As she sat by my side, she closed her eyes; she dreamt
She dreamt of all the beautiful fish in the river; but most of all she dreamt of the flowing water
A little thought came to her and she asked, “What else can I see?”
“What would you like to see? If you try hard enough, you can see anything.”
“Anything? I want to see the people I love.”
“Who do you love? I’m thinking your mamma…or maybe your father? Am I right?”
“My papa is somewhere far without me; but, mamma died…”
“Well then I see. I’m sure you remember what she looked like.”
“Yes.”
“Good girl. Now think of her, and close your little eyes again.”
“Will she really be there?”
“If you saw the little silver fishes in the water, then you can see her.”
As we sat by the dry river bed, we dreamt of what mattered
We dreamt of fond memories, but most of all we dreamt of the people we loved
A little tear fell down her check, “I don’t wanna die mamma.”
“…You’re not going to die little one; don’t be afraid. Memories are not meant to kill you.”
“Why should I live when mamma is gone?”
“Mamma is gone; but you see, if you die too, who will carry her memory?”
“I’m afraid. I don‘t wanna be afraid!”
“Don’t be afraid little one. Memories are not the same as real life, but they can be as real as you make them. Can you remember her?”
“Yes.”
“Of course you can. Close your eyes little one, she will be there.
“I want mamma…”
“I know. Now don’t say a word, close your little eyes, and think about your mamma; she will be there in your memories.”
As she sat by the dry river bed, she cried; she dreamt of her mother
She dreamt of her mother’s gentle smile, but most of all she dreamt of her mother’s warm embrace
A little smile curved around her face and she cried, “I can feel you mamma!”
“You always will little one, as long as you cherish her memory.”
“But, what should I do now? Momma is still gone.”
“Mamma is gone, but ah, her memory is stored alive deep within your heart.”
“I’m still sad.”
“I know all to well. But wouldn’t mamma want you oto grow, and be happy? Would she not want you smiling?”
“Yes.”
“Yes she would. Love her memory as she loved you.”
“I want…”
“Don’t say anything at all. Instead, dream it. When you’re sad, think of mamma; dream and you can do anything. Close your little eyes and open your heart and the world will open up to you. You and mamma can again play in the river together.
As I opened my eyes, I saw the braches of a tree.
I sat up and saw the river bed filled with water.
“It was all a dream.”…until I saw a little note in my hat.
“Thank you. Nadleeh”

Thursday, August 21, 2008

接吻

私は愛するシャイエンヌ…
私の風…
…しかし…
だれであるか。
だれであるか。
…その点では…
私はだれであるか。
私はだれであるか。

私達はだれであるか。
私達はだれであるか。
私はシャイエンヌ愛する

Kisses

As for me I love you Cheyenne...
My Wind...
...but...
Who are you?
Who are you?
...At this point in time…
Who am I?
Who am I?
...
Who are we?
Who are we?
I love you Cheyenne


I love Japanese script…it’s so beautiful.

Friday, August 15, 2008

Day Lily

This is another note I wrote to my friend. But this is not the original. It was originally just to personal for anyone to read. So I edited for the “public“. I do not know you, but my words apply to you I'm sure. Hope you like it.

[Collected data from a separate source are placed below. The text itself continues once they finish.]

/-- A run that leads to the operation's completion ends in the whole state that the completion leaves. -/
theorem Steps.run_complete {s l : State} {es : List Input} {code : ResCode} {pl : Payload} {p : GscPhase}
    {evs : List LogEvent} (h : Steps s es (complete .gsc code pl (runningAt p evs l))) (hr : Ready s)
    (hb : l.gscBusy = false) : runInputs s es = .next
      { l with
        resGsc := ⟨true, ⟨resCodeByte code, pl⟩⟩
        gscPhase := .idle
        inputs := []
        log := l.log ++ (evs ++ [.done .gsc code])
        freeCtr := l.freeCtr + 1 } := by
  rw [complete_runningAt hb] at h
  exact h.run hr

/-- What the completion at the end of a run leaves of the GSC. -/
theorem Steps.completed {s l : State} {es : List Input} {code : ResCode} {pl : Payload} {p : GscPhase}
    {evs : List LogEvent} (h : Steps s es (complete .gsc code pl (runningAt p evs l))) (hr : Ready s) :
    ∃ t, runInputs s es = .next t ∧ t.resGsc = ⟨true, ⟨resCodeByte code, pl⟩⟩ ∧ t.gscBusy = false ∧
      t.gscPhase = .idle ∧ t.ctlState = l.ctlState ∧ t.coolCnt = l.coolCnt ∧
      t.log = l.log ++ (evs ++ [.done .gsc code]) :=
  ⟨_, h.run hr, rfl, rfl, rfl, rfl, rfl, List.append_assoc ..⟩

/-- An answer is logged, and the operation goes on. -/
theorem Steps.answer {s : State} {p : GscPhase} {evs : List LogEvent} {a : I2CAnswer} {ev : LogEvent}
    {op : State → State} (h : gscAnswer a (runningAt p evs s) = .next (op (logEvent ev (runningAt p evs s)))) :
    Steps (runningAt p evs s) [.i2c a] (op (runningAt p (evs ++ [ev]) s)) :=
  .single (h.trans (by rw [logEvent_runningAt]))

theorem Steps.fail {s : State} {p : GscPhase} {evs : List LogEvent} {req : I2CRequest}
    (h : gscRequest (runningAt p evs s) = some req) : Steps (runningAt p evs s) [.i2c .fail]
      (complete .gsc .transportError (.transportError (requestKind req) (some (requestReg req)))
        (runningAt p (evs ++ [.tx .gsc req .fail]) s)) :=
  .answer (gscAnswer_of_fail h)

/-! ### Operations of one answer or two -/

/-- Settles O45: the one write, acknowledged or failed. -/
theorem swResetResult : Obligations.SwResetResult := by
  refine ⟨fun _ => decode_of_mask .gsSwReset, fun s hr hb => ⟨s.freeCtr + 1, ?_, ?_⟩⟩ <;>
    have hstart := Steps.accepted hr rfl (exec_gsSwReset hb)
  · exact (hstart.append (.answer (gscAnswer_rsWr rfl))).run_complete (l := setCtl .appNotStarted s) hr hb
  · exact (hstart.append (.fail rfl)).run_complete hr hb

/-- Settles O46: the one read, answered or failed. -/
theorem checkHwIdResult : Obligations.CheckHwIdResult := by
  refine ⟨fun _ => decode_of_mask .gsCheckHwId, fun s hr hb => ⟨s.freeCtr + 1, fun v => ?_, ?_⟩⟩ <;>
    have hstart := Steps.accepted hr rfl (exec_gsCheckHwId hb)
  · exact (hstart.append (.answer (gscAnswer_idRd rfl v))).run_complete hr hb
  · exact (hstart.append (.fail rfl)).run_complete hr hb

/-- A block of eight bytes has every field of a reading (40_codec.md R125). -/
theorem decodeReading_block (bs : Vector Byte 8) :
    decodeReading bs.toList = ⟨some (bs[0] ++ bs[1]), some (bs[2] ++ bs[3]), some (decodeStatus bs[4]),
      some (decodeError bs[5]), some (decodeRaw (bs[6] ++ bs[7]))⟩ := by
  simp [decodeReading, pairAt, pair]

/-- GS_POLL_ONCE up to the branch that the Status byte selects. -/
theorem Steps.poll {s t : State} {sb : Byte} (hr : Ready s) (hb : s.gscBusy = false)
    (ht : pollAfterStatus sb (runningAt .poStatus [.tx .gsc (.readByte 0x00#8) (.byte sb)] s) = t) :
    Steps s [issue .gsPollOnce, .i2c (.byte sb)] t :=
  ht ▸ (Steps.accepted hr rfl (exec_gsPollOnce hb)).append (.answer (gscAnswer_poStatus rfl sb))

/-- Settles O44: the three branches of the Status byte, and the failure of each transaction. -/
theorem pollOnceResult : Obligations.PollOnceResult := by
  refine ⟨fun _ => decode_of_mask .gsPollOnce, fun s sb hr hb => ?_⟩
  intro polled
  have herror (h0 : sb.getLsbD 0 = true) :
      Steps s [issue .gsPollOnce, .i2c (.byte sb)] (runningAt .poErr [polled] s) :=
    .poll hr hb (pollAfterStatus_error h0 _)
  have hready (h0 : sb.getLsbD 0 = false) (h3 : sb.getLsbD 3 = true) :
      Steps s [issue .gsPollOnce, .i2c (.byte sb)] (runningAt .poResult [polled] s) :=
    .poll hr hb (pollAfterStatus_ready h0 h3 _)
  refine ⟨fun h0 eb => ⟨s.freeCtr + 1, ?_⟩, fun h0 h3 bs => ⟨s.freeCtr + 1, ?_⟩, fun h0 h3 => ⟨s.freeCtr + 1, ?_⟩,
    ⟨s.freeCtr + 1, ?_⟩, fun h0 => ⟨s.freeCtr + 1, ?_⟩, fun h0 h3 => ⟨s.freeCtr + 1, ?_⟩⟩
  · have hend := (herror h0).append (.answer (gscAnswer_poErr rfl eb))
    rw [pollAfterError, logEvent_runningAt] at hend
    exact hend.run_complete hr hb
  · have hend := (hready h0 h3).append (.answer (gscAnswer_poResult rfl bs))
    rw [pollAfterResult, decodeReading_block] at hend
    exact hend.run_complete hr hb
  · exact (Steps.poll hr hb (pollAfterStatus_none h0 h3 _)).run_complete hr hb
  · exact ((Steps.accepted hr rfl (exec_gsPollOnce hb)).append (.fail rfl)).run_complete hr hb
  · exact ((herror h0).append (.fail rfl)).run_complete hr hb
  · exact ((hready h0 h3).append (.fail rfl)).run_complete hr hb

end Sys2Proof.Machine
end

section
/-! The app-start handshake (42_gas_controller.md R170 to R176) as a whole operation: an induction over the polls of a
device in boot mode, and an invariant that bounds the polls whatever the device answers. -/

namespace Sys2Proof.Machine

open Sys2Proof

/-! ### The app-start handshake -/

/-- The handshake up to its first wait, with one try counted. -/
theorem Steps.startApp {s : State} (hr : Ready s) (hb : s.gscBusy = false) (n : BitVec 24) :
    Steps s [issue (.gsStartApp n)] (runningAt .saStatus [] (countTry (initTries n s))) :=
  .accepted (l := countTry (initTries n s)) hr rfl (exec_gsStartApp hb n)

/-- Settles O36: the first Status byte ends the operation. -/
theorem startAppIsIdempotent : Obligations.StartAppIsIdempotent := by
  intro s n sb hr hb h0 h4 h7
  have hend := (Steps.startApp hr hb n).append (.answer (gscAnswer_saStatus rfl sb))
  rw [startAppAfterStatus_running h0 h4 h7] at hend
  obtain ⟨t, hrun, hres, hbusy, -, hctl, -, hlog⟩ :=
    Steps.completed (l := setCtl .appRunning (countTry (initTries n s))) hend hr
  exact ⟨t, hrun, hres, hctl, hbusy, hlog⟩

/-- What a device in boot mode answers to one poll, and what the poll logs. -/
def bootAnswers : List Input := [.i2c (.byte 0x10#8), .i2c .ack]

@[inherit_doc bootAnswers]
def bootLog : List LogEvent :=
  [.tx .gsc (.readByte 0x00#8) (.byte 0x10#8), .tx .gsc (.writeBlock 0xF4#8 []) .ack]

/-- One poll of a device in boot mode: a Status read, an app-start command, and the loop again. -/
theorem Steps.bootPoll (evs : List LogEvent) (s : State) :
    Steps (runningAt .saStatus evs s) bootAnswers (startAppLoop (runningAt .saStart (evs ++ bootLog) s)) := by
  have hstatus : Steps (runningAt .saStatus evs s) [.i2c (.byte 0x10#8)] _ := .answer (gscAnswer_saStatus rfl 0x10#8)
  rw [startAppAfterStatus_boot rfl rfl rfl, toPhase_runningAt] at hstatus
  rw [bootLog, List.append_cons]
  exact hstatus.append (.answer (gscAnswer_saStart rfl))
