-- ==== Sys2Proof/Word.lean ====
section
/-! DEFINITION. The word types of the block: every register and every operand word is 32 bits (R8, 00_scope.md). -/

namespace Sys2Proof

/-- A register value or an operand word: 32 bits, unsigned (R6 `REG_W`, R8). -/
abbrev Word := BitVec 32

/-- A transfer byte (R25). -/
abbrev Byte := BitVec 8

end Sys2Proof
end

........day lilies...are beautiful........yes yes all flowers are beautiful..because of their colors and shapes...in some cases their scents...even their mother plant is sometimes beautifully shaped..and well..flowers are a creation of god..all of god's creations are beautiful.....for these reasons..(and i'm sure many more)..flowers..are beautiful..and it is always a pleasure to look upon them in awe...
..but day lilies..have another aspect of beauty.........each bloom of the plant..lasts only one day....the bloom is beautiful during the day…by night, the bloom is withered..the next morning..the shriveled pedals are laying on the ground under the original bloom..almost as if the plant was crying the night before.............
....each day lily is unique and beautiful..with its own little characteristics that make it different from the other day lilies.................the fact that each bloom lasts for such a short time..means they are to be cherished...it means that each flower..is very special.....that is why their beauty should NEVER be underestimated or taken for granted....
..it's true..it is sad..that the beautiful blooms fall away so quickly...........but there is hope....for the next day.......the plant produces another beautiful flower..and other unique, special bloom..with its own characteristics........that is to be cherished.....
............the flower is beautiful just as you are..the flower is unique from the other flowers just as you are unique from the other people.......the flower is to be cherished just as you are to be........
...it is true...there will be other people with characteristics very much like your’s....but just like the flowers..even though they are similar..each is unique............you are unique.........there are characteristics only you posses...the characteristics that make up part of your body and mind.........
....that is why..the flowers remind me of you.......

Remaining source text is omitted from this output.